Also known as Porte des Salinières, the now classified structure that is Porte de Bourgogne has been part of Bordeaux’s cityscape since 1750. Built in the elegant classic style and imagined by architect André Portier, it was the starting point of the main road leading to Paris at the time, now known as Cours Victor Hugo.
Porte de Bourgogne vaguely resembles Arc de Triomphe in Paris and Titus Arch in Rome, and was actually extremely modern upon its construction. It overlooks a half-moon shaped park and series of classic facades along the Garonne River. The complete absence of ornaments gives the arch a somewhat stern allure, which only enhances its height and massive stones. While Bordeaux’s fortifications aren’t as obvious today as they were back around the Middle Ages, Porte de Bourgogne symbolizes their presence and the considerable part they played in protecting the city. Although its immediate surroundings have changed quite dramatically (it now faces one of Bordeaux’s main thoroughfares and is a major artery in the city’s mass transit system), the Porte still maintains its full grandeur and doesn't fail to impress visitors.

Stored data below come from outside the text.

theorem exec_preemptHalt (m : MRef) (s : State) : exec (.preemptHalt m) s = execPreemptHalt m s := rfl

theorem exec_save (m : MRef) (s : State) : exec (.save m) s = execSave m s := rfl

theorem exec_restore (m : MRef) (core : Nat) (s : State) : exec (.restore m core) s = execRestore m core s := rfl

theorem exec_escalation (m : MRef) (s : State) : exec (.escalation m) s = execEscalation m s := rfl

theorem exec_resume (m : MRef) (e : ResumeEdit) (s : State) : exec (.resume m e) s = execResume m e s := rfl

theorem exec_endTheIteration (m : MRef) (s : State) : exec (.endTheIteration m) s = execEndTheIteration m s := rfl

theorem exec_endTheContext (part ctx : Nat)
    (s : State) :
    exec (.endTheContext part ctx) s = execEndTheContext part ctx s := rfl

theorem exec_dieFence (die : Nat) (s : State) : exec (.dieFence die) s = execDieFence die s := rfl

theorem exec_partitionChange (part dies : Nat) (key : BitVec 32)
    (s : State) :
    exec (.partitionChange part dies key) s = execPartitionChange part dies key s := rfl

theorem exec_uncorrectableError (e : EccSite)
    (s : State) :
    exec (.uncorrectableError e) s = execUncorrectableError e s := rfl

theorem exec_fabcfgWrite (ag : RegAgent) (v : Word)
    (s : State) :
    exec (.fabcfgWrite ag v) s = execFabcfgWrite ag v s := rfl

theorem exec_portTraining (port : Nat) (lanes : Bool) (rowsM1 colsM1 : Nat) (peer : DevRef)
    (s : State) :
    exec (.portTraining port lanes rowsM1 colsM1 peer) s = execPortTraining port lanes rowsM1 colsM1 peer s := rfl

theorem exec_linkReplayFailure (port : Nat)
    (s : State) :
    exec (.linkReplayFailure port) s = execLinkReplayFailure port s := rfl

theorem exec_rd (p : Packet) (s : State) : exec (.rd p) s = execRd p s := rfl

theorem exec_wr (p : Packet) (s : State) : exec (.wr p) s = execWr p s := rfl

theorem exec_atom (p : Packet) (s : State) : exec (.atom p) s = execAtom p s := rfl

theorem exec_arrive (p : Packet) (s : State) : exec (.arrive p) s = execArrive p s := rfl

theorem exec_qop (p : Packet) (s : State) : exec (.qop p) s = execQop p s := rfl

theorem exec_obj (p : Packet) (s : State) : exec (.obj p) s = execObj p s := rfl

theorem exec_rsp (p : Packet) (s : State) : exec (.rsp p) s = execRsp p s := rfl

theorem exec_openConn (p : Packet) (s : State) : exec (.openConn p) s = execOpenConn p s := rfl

theorem exec_openack (p : Packet) (s : State) : exec (.openack p) s = execOpenack p s := rfl

theorem exec_close (p : Packet) (s : State) : exec (.close p) s = execClose p s := rfl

Porte de Bourgogne is located along the Garonne River by Quai Richelieu and is one of the main entrance points to the historic center. It is accessible on foot, by tram via Route C (stop Porte de Bourgogne) or by car. The nearest parking lot is Parking Salinières on Quai des Salinières. Daytime rates (from 8 a.m. to 8 p.m.) are €2 per hour and the nighttime (between 8 p.m. and 8 a.m.) flat rate is €3.90.